The first one said, “You’re …”

“… a girl!” finished the second.

“And I suppose you’re my twins?” Everyone was stating the obvious. “Help me,” she said, hurrying to Jennifer. She heard swords being sheathed, boots on the stairs behind her. One twin got Jennifer’s legs and the other hooked his elbows under her arms.

Then they paused, three sets of eyes darting up to the ceiling of the passage. A faint clanging of bells was coming down the drains and into the tunnels from the prison yard, through the open metal door above them. Harsh, discordant notes that made their way straight into Sophia’s stomach. Not the middlemoon bells. They were the execution bells. Someone was going to die at the next moon. At highmoon.

She looked to the twins, questioning, but they shook their heads in perfect synchronization. This meant the mob would be arriving soon—surely not all of them had gone to pillage the Upper City—and the execution team. Allemande, LeBlanc, the other ministres. One of them was going to realize the guards were gone. And all the prisoners. She gritted her teeth, held the lantern higher, and they moved on, faster, the clanging of the bells echoing in the Tombs. She had to find Tom.

The execution bells rang through the Upper City, echoing against buildings and stone, overcoming the soft hum of idle chat in the Hasard flat. LeBlanc set his wineglass unsteadily on the table. It was only half full now; Émile wished it had been empty. He saw Enzo coming down the stairs from the gallery.

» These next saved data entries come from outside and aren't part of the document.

-- ==== Sys2Proof/Machine/State.lean ====
section
/-!
DEFINITION. The state of one MLU instance (spec/10_state.md R20 to R37) and its reset value (R36),
with the host's side of the command port as plain data (log 3).
-/

namespace Sys2Proof.Machine

/-- The response codes (spec/60_exceptions.md R221).  A fault is a code other than `ok` (R210). -/
inductive Code where
  | ok
  | underflow
  | divisionByZero
  | overflow
  /-- reserved, never raised (R214) -/
  | invalidDigit
  /-- reserved, never raised (R215) -/
  | invalidBase
  | invalidBitRange
  | illegalCommand
  | capacityExceeded
  | halted
  | invariantViolation
  deriving DecidableEq, Repr

/-- A response: `CODE` and `DATA` (spec/30_encoding.md R65). -/
structure Response where
  code : Code
  data : Scalar
  deriving DecidableEq, Repr

/-- The port state (R32). -/
inductive Port where
  /-- IDLE: no command in hand, no response pending -/
  | idle
  /-- BUSY: the accepted command is executing -/
  | busy (c : Command)
  /-- RESP: a response is pending -/
  | resp (r : Response)
  deriving DecidableEq, Repr

/-- STATUS (SR0), its ten defined bits (R27, R28).  The reserved bits are hard-wired to 0 and are
put back where the word is read (`Status.toWord`). -/
structure Status where
  halt        : Bool
  fUnderflow  : Bool
  fDivZero    : Bool
  fOverflow   : Bool
  fInvDigit   : Bool
  fInvBase    : Bool
  fBitRange   : Bool
  fIllegal    : Bool
  fCapacity   : Bool
  fInvariant  : Bool
  deriving DecidableEq, Repr

/-- STATUS after reset: every bit 0 (R36). -/
def Status.clear : Status :=
  { halt := false, fUnderflow := false, fDivZero := false, fOverflow := false, fInvDigit := false,
    fInvBase := false, fBitRange := false, fIllegal := false, fCapacity := false,
    fInvariant := false }

/-- What the host does next at the port (R31, R32; spec/70_reset_and_hazards.md R242, R248). -/
inductive HostAction where
  /-- transfer a command: `cmd_valid = 1` in a cycle with `cmd_ready = 1` -/
  | command (c : Command)
  /-- take the response: `rsp_ready = 1` in a cycle with `rsp_valid = 1` -/
  | takeResponse
  /-- do nothing while the block goes on -/
  | wait
  /-- assert reset: `rst_n = 0` at a rising edge -/
  | reset
  deriving DecidableEq, Repr

/-- The limb store, the block's one memory: the limbs of the sixteen Natural registers
(spec/20_memory.md R40, R41).  A register is its list of limbs, so that in canonical form equal
values are equal lists. -/
abbrev Memory := Vector StoredLimbs 16

/-- The state of one instance and of the host's side of its port. -/
structure State where
  /-- the instance's parameters, which CFG (SR1) shows; no step writes them (R29, R37) -/
  cfg       : Config
  /-- the stored limbs of `N0` to `N15` (R21, R22) -/
  regs      : Memory
  /-- STATUS, SR0 (R27) -/
  status    : Status
  /-- the port state (R32) -/
  port      : Port
  /-- MODEL: the host's next actions, the next one first (log 3) -/
  inputs    : List HostAction
  /-- MODEL: the responses the host has taken, oldest first (log 3) -/
  delivered : List Response
  deriving DecidableEq, Repr

/-- The reset state of an instance: every register 0 (`LEN = 0`), STATUS 0, port IDLE (R36, R241);
the host has nothing to do and has taken nothing (DESIGN CHOICE, log 3). -/
def State.resetOf (cfg : Config) : State :=
  { cfg := cfg, regs := Vector.replicate 16 [], status := Status.clear, port := .idle,
    inputs := [], delivered := [] }

/-- The reset state of the reference instance (DESIGN CHOICE, log 2). -/
def State.reset : State := State.resetOf Config.reference

/-- The reasons a step of the model can stop.  A fault of the block is no stop: it is a response
code (spec/60_exceptions.md R210, R223). -/
inductive Fault where
  /-- Raised by the port, never by a command: the host's next transfer can never happen, since it
  offers a command while a response it does not take is pending, or waits to take a response while
  no command is in the block (spec/93_implementation_defined.md I20, stuck; R248).  Safe: the block
  waits for good with its state held. -/
  | hostStalled
  deriving DecidableEq, Repr

/-- The reasons the model refuses an instruction. -/
inductive Refusal where
  /-- Raised by an arm of `exec` whose instruction has no meaning yet; no arm is one.  Safe. -/
  | notModelled (mnemonic : String)
  deriving DecidableEq, Repr

/-- What a step answers. -/
abbrev StepResult := Host.Outcome State Fault Refusal

end Sys2Proof.Machine
end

LeBlanc looked at the pendant he wore, frowned, and suddenly it snapped open to show the clock inside. Renaud, who had been hovering, took a step forward, then thought better of it.

“Middle … moon,” said LeBlanc, seeming surprised at the difficulty of saying the word. “And the bells are ringing, just as they should. And the gate … is opening … and they have their list. The leaders … of the mob know where to go. Renaud gave them addresses. I will have to go. Cannot miss … highmoon …”

“What happens at highmoon, Albert?” Émile asked casually.

“The Razor and Tomas … Bellamy. He dies at the Razor, and she will be coming … for him … too late …”

“I see.” Émile smiled, and laid a coin carefully on the table. “Albert, I have a question I would like to ask the Goddess …”

While LeBlanc struggled to focus on the coin, Émile, very low, so LeBlanc could not hear, whispered, “Enzo, tell René that Tom Bellamy dies at highmoon, and tell Andre that I need him to steal LeBlanc’s pendant.”

The execution bells stopped ringing.